- TRY IT
Repeat exactly the lines from the start of the entries below through the line containing "let note := s.compose c". Omit the rest.

(Records from a dataset)
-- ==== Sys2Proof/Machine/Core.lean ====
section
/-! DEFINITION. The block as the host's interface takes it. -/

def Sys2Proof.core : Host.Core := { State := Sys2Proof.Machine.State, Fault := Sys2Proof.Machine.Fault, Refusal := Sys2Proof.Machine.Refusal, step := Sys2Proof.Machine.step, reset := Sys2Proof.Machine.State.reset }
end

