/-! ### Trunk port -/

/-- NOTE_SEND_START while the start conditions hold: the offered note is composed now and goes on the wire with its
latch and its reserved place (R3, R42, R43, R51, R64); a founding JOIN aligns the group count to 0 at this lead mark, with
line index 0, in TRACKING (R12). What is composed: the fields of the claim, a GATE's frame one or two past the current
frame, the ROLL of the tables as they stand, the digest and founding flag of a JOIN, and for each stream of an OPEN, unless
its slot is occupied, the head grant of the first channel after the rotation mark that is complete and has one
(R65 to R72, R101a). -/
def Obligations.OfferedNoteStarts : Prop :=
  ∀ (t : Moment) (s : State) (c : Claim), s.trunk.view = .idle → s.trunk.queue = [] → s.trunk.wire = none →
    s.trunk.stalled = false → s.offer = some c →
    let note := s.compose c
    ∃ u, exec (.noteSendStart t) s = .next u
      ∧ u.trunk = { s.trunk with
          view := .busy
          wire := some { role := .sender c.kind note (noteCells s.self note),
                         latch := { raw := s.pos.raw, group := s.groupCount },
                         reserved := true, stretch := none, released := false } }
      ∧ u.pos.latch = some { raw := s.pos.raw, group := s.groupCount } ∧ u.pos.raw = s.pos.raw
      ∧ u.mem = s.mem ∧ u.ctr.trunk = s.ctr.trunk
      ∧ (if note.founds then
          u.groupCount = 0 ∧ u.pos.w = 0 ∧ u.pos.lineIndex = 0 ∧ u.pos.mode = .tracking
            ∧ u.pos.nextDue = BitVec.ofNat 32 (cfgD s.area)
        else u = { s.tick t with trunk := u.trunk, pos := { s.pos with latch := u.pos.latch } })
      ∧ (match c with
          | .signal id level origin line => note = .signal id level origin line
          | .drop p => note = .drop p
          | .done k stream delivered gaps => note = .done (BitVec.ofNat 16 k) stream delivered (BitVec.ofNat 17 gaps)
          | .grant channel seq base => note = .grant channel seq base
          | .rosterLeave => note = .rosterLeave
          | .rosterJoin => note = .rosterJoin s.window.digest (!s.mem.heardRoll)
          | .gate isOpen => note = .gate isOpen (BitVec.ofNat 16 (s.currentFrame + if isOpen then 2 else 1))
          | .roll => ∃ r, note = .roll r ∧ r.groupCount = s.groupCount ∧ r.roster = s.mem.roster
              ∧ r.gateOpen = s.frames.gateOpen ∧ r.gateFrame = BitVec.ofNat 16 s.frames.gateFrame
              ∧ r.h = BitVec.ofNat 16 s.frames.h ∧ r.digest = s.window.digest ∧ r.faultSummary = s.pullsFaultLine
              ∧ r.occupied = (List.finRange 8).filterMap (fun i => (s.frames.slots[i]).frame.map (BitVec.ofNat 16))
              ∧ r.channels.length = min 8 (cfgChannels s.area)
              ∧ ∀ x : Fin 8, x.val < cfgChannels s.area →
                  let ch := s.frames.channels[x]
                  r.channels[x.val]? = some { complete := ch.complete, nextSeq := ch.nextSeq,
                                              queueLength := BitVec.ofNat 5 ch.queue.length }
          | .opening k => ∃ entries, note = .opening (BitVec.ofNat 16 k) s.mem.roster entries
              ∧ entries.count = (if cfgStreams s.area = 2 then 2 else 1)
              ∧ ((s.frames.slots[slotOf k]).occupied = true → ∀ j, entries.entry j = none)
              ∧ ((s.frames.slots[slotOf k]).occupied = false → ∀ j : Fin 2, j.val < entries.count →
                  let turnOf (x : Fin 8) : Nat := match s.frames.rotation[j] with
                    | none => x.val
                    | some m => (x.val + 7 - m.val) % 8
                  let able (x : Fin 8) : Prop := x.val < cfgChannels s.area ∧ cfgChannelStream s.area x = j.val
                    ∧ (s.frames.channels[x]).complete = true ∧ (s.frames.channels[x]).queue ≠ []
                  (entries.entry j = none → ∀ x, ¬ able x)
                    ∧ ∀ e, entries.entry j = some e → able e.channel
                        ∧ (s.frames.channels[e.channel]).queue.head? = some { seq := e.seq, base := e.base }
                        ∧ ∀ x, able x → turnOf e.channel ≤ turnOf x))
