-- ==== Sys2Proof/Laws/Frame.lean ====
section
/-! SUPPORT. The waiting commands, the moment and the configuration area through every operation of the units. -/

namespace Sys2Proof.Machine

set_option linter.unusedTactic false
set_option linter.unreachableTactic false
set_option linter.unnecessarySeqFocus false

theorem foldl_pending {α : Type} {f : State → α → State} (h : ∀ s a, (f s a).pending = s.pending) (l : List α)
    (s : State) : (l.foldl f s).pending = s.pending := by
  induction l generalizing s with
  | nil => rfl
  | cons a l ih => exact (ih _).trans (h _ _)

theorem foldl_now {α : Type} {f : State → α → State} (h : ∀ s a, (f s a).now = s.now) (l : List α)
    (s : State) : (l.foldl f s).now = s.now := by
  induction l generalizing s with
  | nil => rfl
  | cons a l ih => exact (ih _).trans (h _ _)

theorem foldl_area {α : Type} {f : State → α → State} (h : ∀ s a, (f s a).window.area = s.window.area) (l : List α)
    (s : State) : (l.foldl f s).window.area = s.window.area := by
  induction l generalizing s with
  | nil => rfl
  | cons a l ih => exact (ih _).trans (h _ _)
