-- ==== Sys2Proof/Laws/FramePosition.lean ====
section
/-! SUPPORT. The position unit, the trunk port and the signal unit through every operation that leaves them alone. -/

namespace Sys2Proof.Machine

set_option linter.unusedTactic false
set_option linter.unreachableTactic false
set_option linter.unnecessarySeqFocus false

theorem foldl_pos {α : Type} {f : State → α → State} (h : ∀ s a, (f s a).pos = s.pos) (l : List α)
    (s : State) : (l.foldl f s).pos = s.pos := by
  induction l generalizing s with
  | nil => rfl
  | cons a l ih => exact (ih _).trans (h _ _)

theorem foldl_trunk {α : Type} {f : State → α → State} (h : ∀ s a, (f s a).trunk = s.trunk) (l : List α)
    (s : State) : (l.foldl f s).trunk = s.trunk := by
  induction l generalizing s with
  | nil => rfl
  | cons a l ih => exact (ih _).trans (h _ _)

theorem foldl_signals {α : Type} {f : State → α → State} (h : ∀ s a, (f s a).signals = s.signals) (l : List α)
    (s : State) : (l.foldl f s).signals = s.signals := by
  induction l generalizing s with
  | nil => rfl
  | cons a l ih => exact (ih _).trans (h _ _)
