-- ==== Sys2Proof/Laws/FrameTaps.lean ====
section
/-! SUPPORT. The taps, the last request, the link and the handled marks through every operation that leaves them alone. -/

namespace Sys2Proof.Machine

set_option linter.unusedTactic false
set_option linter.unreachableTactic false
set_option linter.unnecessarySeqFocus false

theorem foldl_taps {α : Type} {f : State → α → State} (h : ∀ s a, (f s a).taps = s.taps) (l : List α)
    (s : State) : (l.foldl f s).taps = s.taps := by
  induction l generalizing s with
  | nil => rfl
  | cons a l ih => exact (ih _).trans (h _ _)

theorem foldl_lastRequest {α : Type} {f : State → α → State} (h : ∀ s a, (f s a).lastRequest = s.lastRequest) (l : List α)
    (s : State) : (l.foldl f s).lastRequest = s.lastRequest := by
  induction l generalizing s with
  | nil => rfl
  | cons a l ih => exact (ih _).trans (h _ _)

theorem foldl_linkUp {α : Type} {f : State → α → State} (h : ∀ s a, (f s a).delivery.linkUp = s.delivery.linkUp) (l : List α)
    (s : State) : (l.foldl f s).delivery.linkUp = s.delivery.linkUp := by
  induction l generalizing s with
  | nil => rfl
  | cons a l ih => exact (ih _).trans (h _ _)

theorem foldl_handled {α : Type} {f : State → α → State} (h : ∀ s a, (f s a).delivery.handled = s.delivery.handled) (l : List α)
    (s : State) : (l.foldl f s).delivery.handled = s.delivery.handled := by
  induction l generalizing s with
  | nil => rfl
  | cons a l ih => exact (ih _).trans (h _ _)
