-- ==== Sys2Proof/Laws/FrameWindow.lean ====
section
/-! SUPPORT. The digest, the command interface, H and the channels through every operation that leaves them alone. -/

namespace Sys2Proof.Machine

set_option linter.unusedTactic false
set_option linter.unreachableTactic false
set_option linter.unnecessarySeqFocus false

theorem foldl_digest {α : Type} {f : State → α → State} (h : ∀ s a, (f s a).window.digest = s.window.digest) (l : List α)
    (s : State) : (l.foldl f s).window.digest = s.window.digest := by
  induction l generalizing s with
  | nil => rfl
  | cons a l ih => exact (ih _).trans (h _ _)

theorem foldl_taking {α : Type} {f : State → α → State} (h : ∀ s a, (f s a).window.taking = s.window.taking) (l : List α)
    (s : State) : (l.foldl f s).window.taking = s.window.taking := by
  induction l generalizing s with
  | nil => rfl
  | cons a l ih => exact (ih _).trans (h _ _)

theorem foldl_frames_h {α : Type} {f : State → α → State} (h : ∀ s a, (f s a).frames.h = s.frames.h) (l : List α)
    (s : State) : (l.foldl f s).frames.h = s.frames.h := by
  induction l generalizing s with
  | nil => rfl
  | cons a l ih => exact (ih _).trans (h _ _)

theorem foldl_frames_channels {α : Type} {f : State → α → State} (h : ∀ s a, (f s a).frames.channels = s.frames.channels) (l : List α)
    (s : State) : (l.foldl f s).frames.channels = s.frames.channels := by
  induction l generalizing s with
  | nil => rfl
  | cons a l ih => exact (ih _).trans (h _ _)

- SOLUTION
-- ==== Sys2Proof/Machine/Core.lean ====
section
/-! DEFINITION. The block as the host's interface takes it. -/

def Sys2Proof.core : Host.Core := { State := Sys2Proof.Machine.State, Fault := Sys2Proof.Machine.Fault, Refusal := Sys2Proof.Machine.Refusal, step := Sys2Proof.Machine.step, reset := Sys2Proof.Machine.State.reset }
end

/-! ### Trunk port -/

/-- NOTE_SEND_START while the start conditions hold: the offered note is composed now and goes on the wire with its
latch and its reserved place (R3, R42, R43, R51, R64); a founding JOIN aligns the group count to 0 at this lead mark, with
line index 0, in TRACKING (R12). What is composed: the fields of the claim, a GATE's frame one or two past the current
frame, the ROLL of the tables as they stand, the digest and founding flag of a JOIN, and for each stream of an OPEN, unless
its slot is occupied, the head grant of the first channel after the rotation mark that is complete and has one
(R65 to R72, R101a). -/
def Obligations.OfferedNoteStarts : Prop :=
  ∀ (t : Moment) (s : State) (c : Claim), s.trunk.view = .idle → s.trunk.queue = [] → s.trunk.wire = none →
    s.trunk.stalled = false → s.offer = some c →
    let note := s.compose c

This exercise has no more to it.